Dataset entries >>

/-- The team starts on the loom: a new team, a discarded one from its beginning, a saved one where it stood. -/
def State.startOne (s : State) (ln i die loom : Nat) : State :=
  let l := s.launchAt ln
  let slots := s.usedSlots die loom 0
  let (t, m0) : Nat × Team := match l.life i with
    | .live t => (t, s.teamAt t)
    | _ => (s.nextTeam, { ctx := l.ctx, launch := ln, index := i, lr := l.lr, lrec := l.lrec, total := l.total,
                          coords := levelCoords l.lr i 0, prio := lrPri l.lr })
  let saved := match m0.phase with | .saved _ _ => true | _ => false
  let m := { m0 with die, loom, startOrd := if saved && !m0.succWait then m0.startOrd else s.fresh }
  let s1 : State := { s with nextTeam := if t = s.nextTeam then t + 1 else s.nextTeam }
  let s2 := (s1.setLaunchAt ln { l with
    lives := tput .unstarted l.lives i (.live t)
    runW := l.runW <|> some s.nextW
    placed := (i, die, loom) :: l.placed.filter (fun e => e.1 != i) }).touchDies l.ctx (2 ^ die)
  let s3 :=
    if saved then
      let keys := m.picks
      let c := s2.ctxAt l.ctx
      let img := match m0.phase with | .saved o _ => o | _ => 0
      let s4 := (s2.setCtxAt l.ctx { c with saveUsed := c.saveUsed.filter (fun e => e.1 != img) }).setTeamAt t m
      (keys.zip (placeSlots keys.length slots)).foldl
        (fun s e => s.setPickAt e.1 ((s.pickAt e.1).resumed e.2)) s4
    else
      let keys := (List.range (lrP m.lr)).map (64 * t + ·)
      let s4 := (s2.freshTeamLog t).setTeamAt t { m with
        picks := keys, li := 0, by_ := 0, scratch := [], tiles := [], scratchPoison := [], tilePoison := [],
        foor := false, flate := false, fpicks := 0, flanes := 0, goneMask := 0 }
      (keys.zip (placeSlots keys.length slots)).foldl
        (fun s e => s.setPickAt e.1 (m.freshPick t (e.1 - 64 * t) e.2)) s4
  let s5 := if m.succWait then s3.buildSuccessor t else s3
  let s6 := (s5.teamAt t).picks.foldl (fun s k => s.learn (scalarKey k) l.carry) s5
  s6.takeSlots t

/-- Whether launch a is considered before launch b (R445). -/
def Launch.before (a b : Launch) : Bool :=
  decide (lrPri b.lr < lrPri a.lr) || (lrPri a.lr == lrPri b.lr && decide (a.order < b.order))

/-- The looms of the partition that a launch may use. -/
def State.launchLooms (s : State) (ln : Nat) : List (Nat × Nat) :=
  (s.partitionDies (s.ctxAt (s.launchAt ln).ctx).world).flatMap (fun d => (List.range 40).map (fun l => (d, l)))

/-- The first loom of a world's partition on which a ready team can start. -/
def State.firstLoom (s : State) (ln i : Nat) : Option (Nat × Nat) :=
  (s.launchLooms ln).find? (fun x => s.canStart ln i x.1 x.2)

/-- A placement of these teams of a cooperative launch together, if there is one: every loom is tried for every team
(R445). -/
def State.findPlan (s : State) (ln : Nat) : List Nat → Option (List (Nat × Nat × Nat))
  | [] => some []
  | i :: is => (s.launchLooms ln).findSome? (fun x =>
    if s.canStart ln i x.1 x.2 then ((s.startOne ln i x.1 x.2).findPlan ln is).map ((i, x.1, x.2) :: ·) else none)

/-- Whether a launch could start a team now; a cooperative one all its teams together (R445). -/
def State.couldStart (s : State) (ln : Nat) : Bool :=
  let l := s.launchAt ln
  match s.firstReady ln with
  | none => false
  | some i =>
    if lrCoop l.lr then
      let todo := s.toStart l
      todo.all (fun j => (s.startKind l j).isSome) && (s.findPlan ln todo).isSome
    else (s.firstLoom ln i).isSome

/-- Whether some launch considered earlier could start a team now (R445). -/
def State.earlierStarts (s : State) (ln : Nat) : Bool :=
  let l := s.launchAt ln
  let w := (s.ctxAt l.ctx).world
  s.launches.any (fun e => e.1 != ln && e.2.before l && (s.ctxAt e.2.ctx).world == w && s.couldStart e.1)

/-- Every team of a cooperative launch starts where its plan puts it, if all of them can (R445, R65). -/
def State.startPlan (s : State) (ln : Nat) : List (Nat × Nat × Nat) → Option State
  | [] => some s
  | (i, d, l) :: ps => if s.canStart ln i d l then (s.startOne ln i d l).startPlan ln ps else none

/-- The registers of the teams that a plan has started, where some were saved: victims are parked (R94, R100). A spill that does
not translate raises its fault, and the start waits for the service (R97); s is the state before. -/
def State.fitPlan (s s1 : State) (ln : Nat) (plan : List (Nat × Nat × Nat)) : State :=
  let teamOf (i : Nat) : Nat := match (s1.launchAt ln).life i with | .live t => t | _ => 0
  let wasSaved (i : Nat) : Bool := match (s.launchAt ln).life i with
    | .live t => (match (s.teamAt t).phase with | .saved _ _ => true | _ => false)
    | _ => false
  let saved := plan.filter (fun e => wasSaved e.1)
  match saved.foldlM (fun x e => x.fitPicks e.2.1 e.2.2 (s1.teamAt (teamOf e.1)).picks) s1 with
  | .ok s2 => s2
  | .error (v, e) =>
    let at_ := saved.foldl (fun s e =>
      let t := teamOf e.1
      s.setTeamAt t { s.teamAt t with die := e.2.1, loom := e.2.2 }) s
    at_.raiseSpill v rightW e

/-- TEAM_START (R43, R443, R445): the distributor starts a ready team on a loom. For a cooperative launch the event
names the place of one more team; the teams start together with the last of them. -/
def execTeamStart (launch team die loom : Nat) (s : State) : Out :=
  let l := s.launchAt launch
  if s.firstReady launch = none || s.earlierStarts launch then .next s
  else if lrCoop l.lr then
    let todo := s.toStart l
    if !todo.contains team || todo.any (fun i => (s.startKind l i).isNone) then .next s
    else
      let plan := l.plan.filter (fun e => todo.contains e.1 && e.1 != team) ++ [(team, die, loom)]
      if plan.length < todo.length then .next (s.setLaunchAt launch { l with plan })
      else match (s.setLaunchAt launch { l with plan := [] }).startPlan launch plan with
        | some s1 => .next ((s.setLaunchAt launch { l with plan := [] }).fitPlan s1 launch plan)
        | none => .next (s.setLaunchAt launch { l with plan := [] })
  else if s.firstReady launch = some team && s.canStart launch team die loom then
    .next (s.fitPlan (s.startOne launch team die loom) launch [(team, die, loom)])
  else .next s

/-! ## The end of a team (R45, R71 to R73, R454) -/

/-- Whether a pick's operation waits at the rendezvous latch (R350). -/
def Op.atLatch (o : Op) : Bool := o.func == 0x11 && o.phase == .latched && o.joint.isEmpty && o.fail.isNone

/-- The operations of a team that have not completed. -/
def State.teamOps (s : State) (t : Nat) : List (Nat × Op) :=
  s.ops.filter (fun e => e.2.pick / 64 == t && e.2.phase != .abandoned)

/-- A pre-emption record (R458); one whose bytes cannot be written is dropped (log 9). -/
def State.prqRecord (s : State) (t out image : Nat) : State :=
  let m := s.teamAt t
  let c := s.ctxAt m.ctx
  let rdv := (s.teamOps t).any (fun e => e.2.atLatch)
  let x := m.index + out * 2 ^ 32 + (if rdv then 2 ^ 35 else 0) + m.die % 16 * 2 ^ 36 + m.loom % 64 * 2 ^ 40 +
    (s.launchAt m.launch).lnum * 2 ^ 64 + (s.dieAt m.die).cycles.toNat * 2 ^ 128 + image * 2 ^ 192
  let s1 := s.setCtxAt m.ctx { c with prqCount := c.prqCount + 1 }
  match s1.resolve (s1.ctxAt m.ctx) rightW (c.prqrec + 32 * c.prqCount) 32 with
  | .error _ => s1
  | .ok (pas, _) => s1.storePas deviceAgent pas (leBytes 32 x)

/-- When every decision of a request has been carried out the context is stopped (R450). -/
def State.prqCheck (s : State) (ctx : Nat) : State :=
  let c := s.ctxAt ctx
  if c.st = 1 ∧ !(s.teams.any (fun e => e.2.ctx == ctx && e.2.phase.resident)) then
    s.setCtxAt ctx { c with st := 2, prqdone := if c.prqWaiting then 0 else c.prqCount, prqgo := false, prqWaiting := false }
  else s

/-- A team whose last pick ended waits to publish (R45, R454). -/
def State.teamEnds (s : State) (t : Nat) : State :=
  let m := s.teamAt t
  let s0 := s.releaseRefs t 0
  let m1 := { s0.teamAt t with phase := .done (if m.fpicks = 0 then 1 else 2), inflight := [], tiles := [], scratch := [],
                                endOrd := s.fresh }
  let s1 := s0.setTeamAt t m1
  match m.phase with
  | .draining _ out => ((s1.setTeamAt t { m1 with pre := 1 }).prqRecord t out 0).prqCheck m.ctx
  | .saving _ img _ =>
    let c := s1.ctxAt m.ctx
    (((s1.setCtxAt m.ctx { c with saveUsed := c.saveUsed.filter (fun e => e.1 != img) }).setTeamAt t
      { m1 with pre := 1 }).prqRecord t 1 0).prqCheck m.ctx
  | _ => if (s1.ctxAt m.ctx).st = 1 then (s1.prqRecord t 5 0).prqCheck m.ctx else s1

/-- Step 3 of R45: the pick's registers and slot are free; its FMASK goes into the summary; the team ends with its last
pick. -/
def State.pickEnds (s : State) (key : Nat) : State :=
  let p := s.pickAt key
  let m := s.teamAt p.team
  let m1 := { m.addFmask p.fmask with
    picks := m.picks.filter (· != key)
    goneMask := m.goneMask ||| BitVec.ofNat 64 (2 ^ p.index)
    by_ := m.by_ + p.moved }
  let s1 := ((s.countAborts key).setTeamAt p.team m1).setPickAt key {}
  if m1.picks.isEmpty then s1.teamEnds p.team else s1

/-- A completion record (R71). -/
def Team.complRecord (m : Team) (status cause die stamp : Nat) : Nat :=
  status + cause * 2 ^ 8 + m.pre % 4 * 2 ^ 16 + (if m.foor then 2 ^ 18 else 0) + (if m.flate then 2 ^ 19 else 0) +
    min m.precnt 15 * 2 ^ 20 + m.fpicks % 256 * 2 ^ 24 + m.flanes.toNat * 2 ^ 32 + die * 2 ^ 64 + stamp % 2 ^ 56 * 2 ^ 72

/-- A completion record is written at a base plus 16 × index in one store that releases these write records at device
scope (R73). A record whose bytes cannot be written is dropped (log 9). -/
def State.writeCompletion (s : State) (ctx base index x : Nat) (ids : List Nat) : State :=
  match s.resolve (s.ctxAt ctx) rightW (base + 16 * index) 16 with
  | .error _ => s
  | .ok (pas, _) =>
    let s1 := s.learn deviceAgent.key ids
    s1.putUnits (deviceAgent.as { ord := 3, scp := 4 }) [⟨0, 4, s1.nextW :: s1.knownIds deviceAgent⟩]
      [(memUnits (wholeBytes pas (leBytes 16 x))).flatten]

/-- A team index has finally published; a launch all of whose teams have has ended (R448). -/
def State.finishIndex (s : State) (ln i : Nat) : State :=
  let l := s.launchAt ln
  let lives := tput .unstarted l.lives i .finished
  s.setLaunchAt ln { l with lives, ended := decide ((lives.filter (fun e => e.2 == .finished)).length = l.total) }

/-- The STATUS at a completion record, with the write records that a device-scope acquire of it orders (R447); 0 when it
cannot be read. -/
def State.statusAt (s : State) (ctx va : Nat) : Nat × List Nat :=
  match s.resolve (s.ctxAt ctx) rightR va 16 with
  | .error _ => (0, [])
  | .ok (pas, _) =>
    let (vs, ids) := s.look deviceAgent true (s.memCells pas)
    let rels := (s.relsSeen { ord := 2, scp := 4 } [] ids).filter (fun x => s.inScope x.scope x.pick 0)
    ((vs.headD 0).toNat, ids ++ rels.flatMap (·.ids))

/-- Whether a STATUS breaks an edge (R448). -/
def breaks (st : Nat) : Bool := decide (4 ≤ st ∧ st ≤ 7)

Work task >>
Look above for the line holding "let c := s.ctxAt ctx", then set down exactly that line and every line after it up to and including the line holding "let s0 := s.releaseRefs t 0", with nothing else.

Exercise answer >>
  let c := s.ctxAt ctx
  if c.st = 1 ∧ !(s.teams.any (fun e => e.2.ctx == ctx && e.2.phase.resident)) then
    s.setCtxAt ctx { c with st := 2, prqdone := if c.prqWaiting then 0 else c.prqCount, prqgo := false, prqWaiting := false }
  else s

/-- A team whose last pick ended waits to publish (R45, R454). -/
def State.teamEnds (s : State) (t : Nat) : State :=
  let m := s.teamAt t
  let s0 := s.releaseRefs t 0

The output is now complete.